## Task description
Starting at the line that contains "Sys2Proof.Machine.execFstamp sl g a b s" and ending at the line that contains "Sys2Proof.Machine.execStartStep gang s", the lines below are to be given again exactly, with nothing added.

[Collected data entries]
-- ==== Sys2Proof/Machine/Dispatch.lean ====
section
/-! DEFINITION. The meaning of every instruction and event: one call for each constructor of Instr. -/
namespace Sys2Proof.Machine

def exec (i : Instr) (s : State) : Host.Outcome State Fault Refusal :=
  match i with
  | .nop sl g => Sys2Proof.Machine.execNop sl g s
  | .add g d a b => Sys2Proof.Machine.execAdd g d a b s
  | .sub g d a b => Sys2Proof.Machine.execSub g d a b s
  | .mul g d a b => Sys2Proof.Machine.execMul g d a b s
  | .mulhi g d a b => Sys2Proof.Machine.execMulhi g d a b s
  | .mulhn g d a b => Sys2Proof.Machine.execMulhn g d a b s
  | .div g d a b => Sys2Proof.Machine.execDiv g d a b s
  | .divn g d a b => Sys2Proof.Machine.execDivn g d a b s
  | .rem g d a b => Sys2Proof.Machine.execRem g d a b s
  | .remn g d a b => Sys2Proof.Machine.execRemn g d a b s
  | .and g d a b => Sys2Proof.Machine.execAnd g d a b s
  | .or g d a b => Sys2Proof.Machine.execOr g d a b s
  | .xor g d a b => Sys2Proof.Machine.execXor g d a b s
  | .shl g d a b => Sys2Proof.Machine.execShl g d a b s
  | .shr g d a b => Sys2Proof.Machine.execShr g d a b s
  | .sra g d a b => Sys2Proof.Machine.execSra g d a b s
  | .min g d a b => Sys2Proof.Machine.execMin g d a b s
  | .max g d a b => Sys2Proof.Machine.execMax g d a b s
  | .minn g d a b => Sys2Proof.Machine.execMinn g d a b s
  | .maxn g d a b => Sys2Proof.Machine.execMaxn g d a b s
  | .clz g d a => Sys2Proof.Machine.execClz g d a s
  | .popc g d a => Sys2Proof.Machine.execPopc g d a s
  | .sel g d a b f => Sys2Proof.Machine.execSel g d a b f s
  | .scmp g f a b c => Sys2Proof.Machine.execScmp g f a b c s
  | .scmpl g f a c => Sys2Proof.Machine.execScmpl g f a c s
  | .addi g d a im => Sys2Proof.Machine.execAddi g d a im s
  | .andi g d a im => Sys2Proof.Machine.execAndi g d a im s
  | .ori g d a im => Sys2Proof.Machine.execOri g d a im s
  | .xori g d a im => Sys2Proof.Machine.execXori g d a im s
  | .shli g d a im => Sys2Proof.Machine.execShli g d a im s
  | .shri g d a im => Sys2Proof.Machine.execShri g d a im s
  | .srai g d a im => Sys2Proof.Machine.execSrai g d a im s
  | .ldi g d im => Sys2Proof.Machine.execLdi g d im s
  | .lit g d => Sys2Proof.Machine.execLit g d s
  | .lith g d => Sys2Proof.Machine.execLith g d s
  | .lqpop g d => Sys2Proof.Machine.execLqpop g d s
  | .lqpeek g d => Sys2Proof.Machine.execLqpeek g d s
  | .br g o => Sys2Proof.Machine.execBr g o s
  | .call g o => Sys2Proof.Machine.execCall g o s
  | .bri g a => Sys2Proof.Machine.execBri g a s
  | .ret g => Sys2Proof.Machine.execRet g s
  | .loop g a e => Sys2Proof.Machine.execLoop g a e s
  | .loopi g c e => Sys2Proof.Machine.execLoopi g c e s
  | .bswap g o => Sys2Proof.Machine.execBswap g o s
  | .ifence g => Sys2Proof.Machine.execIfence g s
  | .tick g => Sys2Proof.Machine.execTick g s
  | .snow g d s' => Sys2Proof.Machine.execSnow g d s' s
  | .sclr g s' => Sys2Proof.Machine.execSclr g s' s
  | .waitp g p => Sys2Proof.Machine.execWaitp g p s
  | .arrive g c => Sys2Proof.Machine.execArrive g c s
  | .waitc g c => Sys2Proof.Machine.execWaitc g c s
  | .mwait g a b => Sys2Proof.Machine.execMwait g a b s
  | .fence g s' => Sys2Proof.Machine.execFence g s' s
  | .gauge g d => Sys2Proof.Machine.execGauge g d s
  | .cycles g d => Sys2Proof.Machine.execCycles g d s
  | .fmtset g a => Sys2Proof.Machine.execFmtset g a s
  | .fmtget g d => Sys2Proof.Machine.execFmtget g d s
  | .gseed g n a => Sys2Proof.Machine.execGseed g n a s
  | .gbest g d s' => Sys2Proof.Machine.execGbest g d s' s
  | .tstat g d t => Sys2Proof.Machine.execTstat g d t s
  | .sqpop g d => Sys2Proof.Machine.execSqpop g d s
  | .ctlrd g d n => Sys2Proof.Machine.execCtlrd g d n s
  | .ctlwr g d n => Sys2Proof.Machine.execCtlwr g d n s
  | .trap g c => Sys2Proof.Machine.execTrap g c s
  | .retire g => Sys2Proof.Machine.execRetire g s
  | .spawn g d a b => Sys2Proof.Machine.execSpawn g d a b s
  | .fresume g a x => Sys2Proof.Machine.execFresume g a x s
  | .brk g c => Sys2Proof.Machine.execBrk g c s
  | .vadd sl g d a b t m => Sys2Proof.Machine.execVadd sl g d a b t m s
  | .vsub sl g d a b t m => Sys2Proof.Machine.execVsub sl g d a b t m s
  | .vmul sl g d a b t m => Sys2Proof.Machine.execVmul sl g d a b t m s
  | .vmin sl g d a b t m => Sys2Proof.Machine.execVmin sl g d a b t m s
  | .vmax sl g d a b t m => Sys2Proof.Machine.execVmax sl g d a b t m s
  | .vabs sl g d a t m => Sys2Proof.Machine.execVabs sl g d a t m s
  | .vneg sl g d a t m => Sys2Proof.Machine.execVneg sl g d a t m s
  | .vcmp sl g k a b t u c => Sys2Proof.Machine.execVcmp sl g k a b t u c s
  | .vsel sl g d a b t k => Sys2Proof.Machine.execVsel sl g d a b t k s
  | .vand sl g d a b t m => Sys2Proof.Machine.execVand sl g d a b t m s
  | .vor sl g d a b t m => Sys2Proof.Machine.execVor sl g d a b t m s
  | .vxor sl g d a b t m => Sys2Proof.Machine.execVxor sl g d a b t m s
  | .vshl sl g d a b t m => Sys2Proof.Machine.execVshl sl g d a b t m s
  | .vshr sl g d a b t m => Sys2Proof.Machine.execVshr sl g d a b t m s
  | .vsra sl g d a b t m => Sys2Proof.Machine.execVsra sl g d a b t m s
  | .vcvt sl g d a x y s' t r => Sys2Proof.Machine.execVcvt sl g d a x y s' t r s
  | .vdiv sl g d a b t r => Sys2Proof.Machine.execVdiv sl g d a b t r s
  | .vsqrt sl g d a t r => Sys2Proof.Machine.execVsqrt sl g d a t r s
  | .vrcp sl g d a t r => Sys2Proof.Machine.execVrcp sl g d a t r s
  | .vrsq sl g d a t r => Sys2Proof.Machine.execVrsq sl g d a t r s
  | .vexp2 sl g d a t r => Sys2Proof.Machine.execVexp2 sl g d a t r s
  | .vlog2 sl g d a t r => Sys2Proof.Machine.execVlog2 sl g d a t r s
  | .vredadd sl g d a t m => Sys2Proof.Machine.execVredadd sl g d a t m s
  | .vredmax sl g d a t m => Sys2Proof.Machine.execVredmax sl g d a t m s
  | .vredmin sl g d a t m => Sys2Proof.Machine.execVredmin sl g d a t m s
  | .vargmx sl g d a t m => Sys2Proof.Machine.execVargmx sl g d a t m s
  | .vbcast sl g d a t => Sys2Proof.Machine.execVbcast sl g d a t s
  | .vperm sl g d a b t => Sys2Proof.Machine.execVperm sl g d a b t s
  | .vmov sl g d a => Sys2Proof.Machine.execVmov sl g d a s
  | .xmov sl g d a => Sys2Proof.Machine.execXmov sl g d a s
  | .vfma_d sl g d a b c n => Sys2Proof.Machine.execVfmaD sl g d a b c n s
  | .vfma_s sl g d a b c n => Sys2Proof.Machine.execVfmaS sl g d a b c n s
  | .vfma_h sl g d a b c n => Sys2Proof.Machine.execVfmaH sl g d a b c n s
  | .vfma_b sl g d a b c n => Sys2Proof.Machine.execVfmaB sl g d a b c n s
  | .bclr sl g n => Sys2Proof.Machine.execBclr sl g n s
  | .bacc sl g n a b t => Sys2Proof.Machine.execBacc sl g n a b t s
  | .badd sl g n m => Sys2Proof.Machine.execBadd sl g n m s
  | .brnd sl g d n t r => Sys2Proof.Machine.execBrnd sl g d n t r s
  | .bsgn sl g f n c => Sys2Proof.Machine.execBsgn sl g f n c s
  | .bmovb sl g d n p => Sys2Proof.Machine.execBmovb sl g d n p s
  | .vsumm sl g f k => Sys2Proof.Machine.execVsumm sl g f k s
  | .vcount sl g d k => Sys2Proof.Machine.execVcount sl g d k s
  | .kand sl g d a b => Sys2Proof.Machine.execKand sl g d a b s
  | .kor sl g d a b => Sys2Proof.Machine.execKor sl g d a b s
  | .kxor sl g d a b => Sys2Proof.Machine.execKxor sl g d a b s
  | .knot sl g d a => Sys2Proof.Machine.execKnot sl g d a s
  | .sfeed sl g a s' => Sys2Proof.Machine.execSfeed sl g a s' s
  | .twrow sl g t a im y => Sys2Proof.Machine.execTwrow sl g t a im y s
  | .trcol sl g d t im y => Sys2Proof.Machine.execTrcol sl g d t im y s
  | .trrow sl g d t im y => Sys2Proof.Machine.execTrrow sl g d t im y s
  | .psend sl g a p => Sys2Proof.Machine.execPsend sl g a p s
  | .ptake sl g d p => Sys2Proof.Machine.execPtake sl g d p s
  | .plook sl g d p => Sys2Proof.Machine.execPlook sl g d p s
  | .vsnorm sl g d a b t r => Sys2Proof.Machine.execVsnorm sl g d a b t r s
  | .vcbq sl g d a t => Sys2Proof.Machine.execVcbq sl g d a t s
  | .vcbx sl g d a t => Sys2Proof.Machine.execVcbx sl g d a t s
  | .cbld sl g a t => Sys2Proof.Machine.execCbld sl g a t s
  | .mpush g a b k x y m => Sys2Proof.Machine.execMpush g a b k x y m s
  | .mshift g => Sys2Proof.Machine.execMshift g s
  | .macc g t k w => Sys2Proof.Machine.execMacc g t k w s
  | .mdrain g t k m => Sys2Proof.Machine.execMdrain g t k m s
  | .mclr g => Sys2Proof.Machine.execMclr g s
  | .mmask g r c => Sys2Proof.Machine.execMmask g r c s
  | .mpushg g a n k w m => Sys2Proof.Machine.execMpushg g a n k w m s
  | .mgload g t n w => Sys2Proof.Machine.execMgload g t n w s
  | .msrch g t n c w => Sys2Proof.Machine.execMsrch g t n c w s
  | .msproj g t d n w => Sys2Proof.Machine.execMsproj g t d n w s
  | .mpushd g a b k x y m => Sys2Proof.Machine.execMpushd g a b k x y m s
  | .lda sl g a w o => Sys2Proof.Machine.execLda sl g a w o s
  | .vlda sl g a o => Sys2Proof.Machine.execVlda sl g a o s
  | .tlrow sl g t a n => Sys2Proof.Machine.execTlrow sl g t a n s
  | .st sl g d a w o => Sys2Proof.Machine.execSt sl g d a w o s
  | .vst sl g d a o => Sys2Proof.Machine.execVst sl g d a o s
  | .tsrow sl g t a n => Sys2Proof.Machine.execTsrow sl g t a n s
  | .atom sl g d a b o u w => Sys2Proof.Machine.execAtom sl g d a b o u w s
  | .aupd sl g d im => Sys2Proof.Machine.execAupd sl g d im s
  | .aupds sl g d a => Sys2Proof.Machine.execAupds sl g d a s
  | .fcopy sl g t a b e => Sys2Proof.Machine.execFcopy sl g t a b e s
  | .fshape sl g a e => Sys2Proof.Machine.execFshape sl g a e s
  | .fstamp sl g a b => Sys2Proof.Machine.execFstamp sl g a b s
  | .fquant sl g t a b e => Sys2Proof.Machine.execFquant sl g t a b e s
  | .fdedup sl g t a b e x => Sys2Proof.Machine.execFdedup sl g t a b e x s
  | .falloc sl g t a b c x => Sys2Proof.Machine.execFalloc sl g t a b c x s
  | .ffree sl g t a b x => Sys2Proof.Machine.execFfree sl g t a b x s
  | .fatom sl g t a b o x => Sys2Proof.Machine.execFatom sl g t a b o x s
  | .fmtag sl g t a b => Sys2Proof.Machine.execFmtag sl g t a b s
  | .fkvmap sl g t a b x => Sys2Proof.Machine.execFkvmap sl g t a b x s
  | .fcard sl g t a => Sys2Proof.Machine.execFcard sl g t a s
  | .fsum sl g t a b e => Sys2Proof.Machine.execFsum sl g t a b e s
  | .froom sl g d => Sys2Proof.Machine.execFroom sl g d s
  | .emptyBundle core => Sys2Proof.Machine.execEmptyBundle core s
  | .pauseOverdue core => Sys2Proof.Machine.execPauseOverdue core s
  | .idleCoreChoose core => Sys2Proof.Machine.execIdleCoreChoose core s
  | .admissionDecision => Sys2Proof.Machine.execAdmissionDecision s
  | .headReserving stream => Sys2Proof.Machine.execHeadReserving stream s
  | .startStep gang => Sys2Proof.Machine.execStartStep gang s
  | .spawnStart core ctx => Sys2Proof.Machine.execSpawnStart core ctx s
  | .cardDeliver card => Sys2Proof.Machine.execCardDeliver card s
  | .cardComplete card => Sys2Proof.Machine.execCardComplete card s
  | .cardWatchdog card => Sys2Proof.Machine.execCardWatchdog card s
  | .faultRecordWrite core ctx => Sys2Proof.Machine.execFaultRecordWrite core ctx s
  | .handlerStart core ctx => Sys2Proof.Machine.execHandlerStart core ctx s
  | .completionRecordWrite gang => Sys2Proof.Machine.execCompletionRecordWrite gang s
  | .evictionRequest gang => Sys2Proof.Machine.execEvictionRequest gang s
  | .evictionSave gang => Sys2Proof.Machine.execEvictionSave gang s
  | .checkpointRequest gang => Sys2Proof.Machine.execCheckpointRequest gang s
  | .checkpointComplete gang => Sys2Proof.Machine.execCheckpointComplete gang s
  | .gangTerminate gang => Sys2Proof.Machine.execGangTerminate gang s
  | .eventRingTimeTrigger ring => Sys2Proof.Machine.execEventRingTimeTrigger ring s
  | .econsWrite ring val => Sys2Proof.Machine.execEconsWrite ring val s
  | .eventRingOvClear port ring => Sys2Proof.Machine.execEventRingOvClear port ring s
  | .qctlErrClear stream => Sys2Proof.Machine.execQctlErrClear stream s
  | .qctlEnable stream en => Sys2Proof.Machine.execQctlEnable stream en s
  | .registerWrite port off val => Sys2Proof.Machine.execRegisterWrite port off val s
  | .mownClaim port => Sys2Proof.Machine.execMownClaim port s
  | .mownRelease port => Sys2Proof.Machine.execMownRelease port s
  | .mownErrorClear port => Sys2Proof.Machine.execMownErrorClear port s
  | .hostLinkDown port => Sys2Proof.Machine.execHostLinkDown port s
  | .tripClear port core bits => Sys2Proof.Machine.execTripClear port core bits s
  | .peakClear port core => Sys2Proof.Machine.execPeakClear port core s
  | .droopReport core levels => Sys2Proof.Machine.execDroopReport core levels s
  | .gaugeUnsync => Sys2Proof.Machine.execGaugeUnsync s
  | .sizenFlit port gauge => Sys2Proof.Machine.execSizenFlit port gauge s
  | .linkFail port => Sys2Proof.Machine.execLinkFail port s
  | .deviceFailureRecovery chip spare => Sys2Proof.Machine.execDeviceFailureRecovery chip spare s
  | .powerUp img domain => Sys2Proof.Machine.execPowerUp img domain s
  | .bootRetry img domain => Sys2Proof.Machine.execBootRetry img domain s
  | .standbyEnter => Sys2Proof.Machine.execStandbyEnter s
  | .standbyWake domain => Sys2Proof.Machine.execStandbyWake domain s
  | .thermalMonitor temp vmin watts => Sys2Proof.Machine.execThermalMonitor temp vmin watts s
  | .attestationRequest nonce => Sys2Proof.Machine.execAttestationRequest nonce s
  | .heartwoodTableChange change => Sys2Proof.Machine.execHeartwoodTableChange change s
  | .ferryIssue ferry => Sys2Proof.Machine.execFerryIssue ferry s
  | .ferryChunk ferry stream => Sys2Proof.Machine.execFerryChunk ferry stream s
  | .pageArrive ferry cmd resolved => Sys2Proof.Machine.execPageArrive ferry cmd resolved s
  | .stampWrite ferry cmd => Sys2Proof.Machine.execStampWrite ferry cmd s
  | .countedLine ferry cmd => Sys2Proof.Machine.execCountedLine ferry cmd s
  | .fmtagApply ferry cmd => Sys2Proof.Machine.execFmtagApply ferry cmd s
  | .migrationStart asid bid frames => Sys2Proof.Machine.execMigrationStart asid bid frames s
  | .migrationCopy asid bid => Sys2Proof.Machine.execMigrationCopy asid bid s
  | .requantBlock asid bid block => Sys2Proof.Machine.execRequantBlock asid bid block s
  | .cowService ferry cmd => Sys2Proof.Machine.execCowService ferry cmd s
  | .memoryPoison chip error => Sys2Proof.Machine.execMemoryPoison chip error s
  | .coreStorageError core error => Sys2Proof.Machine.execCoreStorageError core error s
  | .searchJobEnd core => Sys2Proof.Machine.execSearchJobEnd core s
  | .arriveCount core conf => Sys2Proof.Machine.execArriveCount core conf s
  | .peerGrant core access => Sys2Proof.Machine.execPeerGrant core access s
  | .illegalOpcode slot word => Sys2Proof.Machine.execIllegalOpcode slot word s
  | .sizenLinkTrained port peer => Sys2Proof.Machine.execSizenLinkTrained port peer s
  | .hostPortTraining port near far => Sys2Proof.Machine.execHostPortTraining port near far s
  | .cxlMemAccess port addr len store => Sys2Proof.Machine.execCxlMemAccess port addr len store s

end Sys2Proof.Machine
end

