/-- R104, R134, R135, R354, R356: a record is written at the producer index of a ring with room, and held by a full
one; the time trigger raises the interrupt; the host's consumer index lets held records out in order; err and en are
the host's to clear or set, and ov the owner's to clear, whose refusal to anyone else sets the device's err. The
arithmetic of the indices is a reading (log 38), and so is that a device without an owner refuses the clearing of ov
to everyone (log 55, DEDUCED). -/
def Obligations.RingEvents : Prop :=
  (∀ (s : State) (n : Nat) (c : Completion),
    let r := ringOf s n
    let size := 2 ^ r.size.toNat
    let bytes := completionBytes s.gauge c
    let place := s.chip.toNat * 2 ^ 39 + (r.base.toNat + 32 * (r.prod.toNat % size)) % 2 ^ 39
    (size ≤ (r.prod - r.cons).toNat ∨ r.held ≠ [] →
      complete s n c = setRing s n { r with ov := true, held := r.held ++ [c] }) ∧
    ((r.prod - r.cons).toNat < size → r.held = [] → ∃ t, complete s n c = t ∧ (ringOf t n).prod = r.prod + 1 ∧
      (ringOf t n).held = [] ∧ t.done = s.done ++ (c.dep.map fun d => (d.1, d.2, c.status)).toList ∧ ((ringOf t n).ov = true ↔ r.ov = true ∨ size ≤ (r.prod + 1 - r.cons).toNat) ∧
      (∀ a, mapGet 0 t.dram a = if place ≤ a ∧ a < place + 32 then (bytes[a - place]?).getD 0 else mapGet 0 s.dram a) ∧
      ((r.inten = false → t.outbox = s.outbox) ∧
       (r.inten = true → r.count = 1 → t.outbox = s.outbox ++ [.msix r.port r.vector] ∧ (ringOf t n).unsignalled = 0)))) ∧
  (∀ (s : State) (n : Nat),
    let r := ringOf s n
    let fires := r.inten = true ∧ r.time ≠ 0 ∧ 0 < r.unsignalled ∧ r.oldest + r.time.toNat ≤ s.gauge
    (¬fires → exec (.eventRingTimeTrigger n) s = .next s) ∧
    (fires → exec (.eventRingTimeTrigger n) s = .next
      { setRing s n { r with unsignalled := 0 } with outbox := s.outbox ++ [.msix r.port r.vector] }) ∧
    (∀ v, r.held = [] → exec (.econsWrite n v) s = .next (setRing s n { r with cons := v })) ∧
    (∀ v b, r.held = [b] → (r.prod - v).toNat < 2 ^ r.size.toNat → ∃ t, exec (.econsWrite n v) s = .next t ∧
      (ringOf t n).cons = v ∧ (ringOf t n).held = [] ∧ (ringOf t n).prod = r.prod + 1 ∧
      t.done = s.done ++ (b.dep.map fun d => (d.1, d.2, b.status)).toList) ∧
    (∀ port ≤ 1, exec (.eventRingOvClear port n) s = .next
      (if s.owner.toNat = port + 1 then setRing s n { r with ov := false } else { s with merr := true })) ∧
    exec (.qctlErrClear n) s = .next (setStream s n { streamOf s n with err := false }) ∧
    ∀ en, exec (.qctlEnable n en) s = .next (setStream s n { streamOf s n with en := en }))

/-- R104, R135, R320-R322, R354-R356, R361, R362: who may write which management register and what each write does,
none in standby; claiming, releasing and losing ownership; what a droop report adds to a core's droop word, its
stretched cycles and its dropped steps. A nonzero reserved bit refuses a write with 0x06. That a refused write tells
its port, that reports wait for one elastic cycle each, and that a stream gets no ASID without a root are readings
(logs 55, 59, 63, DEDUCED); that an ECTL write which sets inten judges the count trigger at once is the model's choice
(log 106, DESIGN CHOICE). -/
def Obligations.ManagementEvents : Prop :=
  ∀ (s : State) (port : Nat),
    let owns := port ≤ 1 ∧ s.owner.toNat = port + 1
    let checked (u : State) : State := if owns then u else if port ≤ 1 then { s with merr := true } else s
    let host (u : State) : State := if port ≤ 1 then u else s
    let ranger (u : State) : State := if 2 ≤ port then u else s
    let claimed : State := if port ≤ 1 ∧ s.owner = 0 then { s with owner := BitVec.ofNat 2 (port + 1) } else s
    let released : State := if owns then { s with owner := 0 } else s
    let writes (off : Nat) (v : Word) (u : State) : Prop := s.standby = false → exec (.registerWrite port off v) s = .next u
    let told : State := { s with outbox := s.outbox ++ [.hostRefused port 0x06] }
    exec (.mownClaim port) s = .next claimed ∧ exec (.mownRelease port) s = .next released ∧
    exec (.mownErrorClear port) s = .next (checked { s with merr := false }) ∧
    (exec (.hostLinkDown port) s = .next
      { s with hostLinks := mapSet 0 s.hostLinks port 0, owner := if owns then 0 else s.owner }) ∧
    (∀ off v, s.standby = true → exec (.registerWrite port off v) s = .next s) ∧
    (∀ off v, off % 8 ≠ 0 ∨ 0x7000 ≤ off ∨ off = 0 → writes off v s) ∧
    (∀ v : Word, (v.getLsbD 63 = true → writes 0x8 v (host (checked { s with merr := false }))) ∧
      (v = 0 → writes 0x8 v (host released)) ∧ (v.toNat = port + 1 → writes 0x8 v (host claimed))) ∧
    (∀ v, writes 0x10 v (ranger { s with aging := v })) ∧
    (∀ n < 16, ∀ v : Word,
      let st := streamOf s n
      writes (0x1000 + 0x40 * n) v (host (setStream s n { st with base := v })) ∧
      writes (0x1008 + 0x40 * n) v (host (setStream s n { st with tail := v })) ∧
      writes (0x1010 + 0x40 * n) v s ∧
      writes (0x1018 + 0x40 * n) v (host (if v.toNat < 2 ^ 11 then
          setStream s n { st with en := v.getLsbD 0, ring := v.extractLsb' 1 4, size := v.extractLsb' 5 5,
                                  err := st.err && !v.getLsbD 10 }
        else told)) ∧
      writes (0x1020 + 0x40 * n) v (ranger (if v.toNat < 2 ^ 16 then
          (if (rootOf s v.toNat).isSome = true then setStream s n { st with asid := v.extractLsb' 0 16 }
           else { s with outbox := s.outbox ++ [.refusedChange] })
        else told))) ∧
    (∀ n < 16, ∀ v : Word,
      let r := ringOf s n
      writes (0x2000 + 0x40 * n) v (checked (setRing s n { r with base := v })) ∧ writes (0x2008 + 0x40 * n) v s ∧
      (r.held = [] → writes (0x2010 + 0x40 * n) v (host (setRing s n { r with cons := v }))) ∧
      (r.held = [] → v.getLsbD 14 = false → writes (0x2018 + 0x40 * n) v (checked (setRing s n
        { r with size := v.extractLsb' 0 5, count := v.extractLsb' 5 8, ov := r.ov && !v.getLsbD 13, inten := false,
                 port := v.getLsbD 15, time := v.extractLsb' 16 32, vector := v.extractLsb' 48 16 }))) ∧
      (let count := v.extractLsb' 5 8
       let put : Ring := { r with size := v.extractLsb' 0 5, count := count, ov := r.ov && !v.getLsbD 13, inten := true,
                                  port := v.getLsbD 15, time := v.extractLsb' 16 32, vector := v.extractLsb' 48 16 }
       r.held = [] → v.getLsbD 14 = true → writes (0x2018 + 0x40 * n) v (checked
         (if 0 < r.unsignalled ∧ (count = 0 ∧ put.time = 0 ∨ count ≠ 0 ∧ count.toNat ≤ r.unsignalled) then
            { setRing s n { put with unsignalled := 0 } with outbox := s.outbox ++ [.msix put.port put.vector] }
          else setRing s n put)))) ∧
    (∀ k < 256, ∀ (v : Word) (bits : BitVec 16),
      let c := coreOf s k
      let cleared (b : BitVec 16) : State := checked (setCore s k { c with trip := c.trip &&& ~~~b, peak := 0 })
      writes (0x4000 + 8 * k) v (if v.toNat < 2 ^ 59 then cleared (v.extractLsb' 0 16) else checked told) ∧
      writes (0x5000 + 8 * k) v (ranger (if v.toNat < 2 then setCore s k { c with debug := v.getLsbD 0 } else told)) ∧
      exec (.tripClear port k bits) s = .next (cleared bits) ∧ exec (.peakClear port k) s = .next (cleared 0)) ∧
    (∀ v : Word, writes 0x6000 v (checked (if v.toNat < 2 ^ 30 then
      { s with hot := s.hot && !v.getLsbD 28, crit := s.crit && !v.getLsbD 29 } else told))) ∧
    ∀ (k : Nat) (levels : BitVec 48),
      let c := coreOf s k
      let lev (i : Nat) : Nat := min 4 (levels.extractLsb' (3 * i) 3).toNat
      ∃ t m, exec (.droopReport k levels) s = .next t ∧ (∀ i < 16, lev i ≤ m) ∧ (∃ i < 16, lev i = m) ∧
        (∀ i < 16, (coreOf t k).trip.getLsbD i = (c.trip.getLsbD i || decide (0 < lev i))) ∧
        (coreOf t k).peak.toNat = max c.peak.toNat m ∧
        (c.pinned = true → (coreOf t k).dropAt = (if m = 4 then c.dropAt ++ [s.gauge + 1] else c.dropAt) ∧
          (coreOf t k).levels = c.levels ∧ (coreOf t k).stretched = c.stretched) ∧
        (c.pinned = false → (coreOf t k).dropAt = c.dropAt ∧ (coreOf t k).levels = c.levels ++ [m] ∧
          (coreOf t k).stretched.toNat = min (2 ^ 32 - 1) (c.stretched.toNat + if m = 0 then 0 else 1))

## Response for this exercise
  | .fstamp sl g a b => Sys2Proof.Machine.execFstamp sl g a b s
  | .fquant sl g t a b e => Sys2Proof.Machine.execFquant sl g t a b e s
  | .fdedup sl g t a b e x => Sys2Proof.Machine.execFdedup sl g t a b e x s
  | .falloc sl g t a b c x => Sys2Proof.Machine.execFalloc sl g t a b c x s
  | .ffree sl g t a b x => Sys2Proof.Machine.execFfree sl g t a b x s
  | .fatom sl g t a b o x => Sys2Proof.Machine.execFatom sl g t a b o x s
  | .fmtag sl g t a b => Sys2Proof.Machine.execFmtag sl g t a b s
  | .fkvmap sl g t a b x => Sys2Proof.Machine.execFkvmap sl g t a b x s
  | .fcard sl g t a => Sys2Proof.Machine.execFcard sl g t a s
  | .fsum sl g t a b e => Sys2Proof.Machine.execFsum sl g t a b e s
  | .froom sl g d => Sys2Proof.Machine.execFroom sl g d s
  | .emptyBundle core => Sys2Proof.Machine.execEmptyBundle core s
  | .pauseOverdue core => Sys2Proof.Machine.execPauseOverdue core s
  | .idleCoreChoose core => Sys2Proof.Machine.execIdleCoreChoose core s
  | .admissionDecision => Sys2Proof.Machine.execAdmissionDecision s
  | .headReserving stream => Sys2Proof.Machine.execHeadReserving stream s
  | .startStep gang => Sys2Proof.Machine.execStartStep gang s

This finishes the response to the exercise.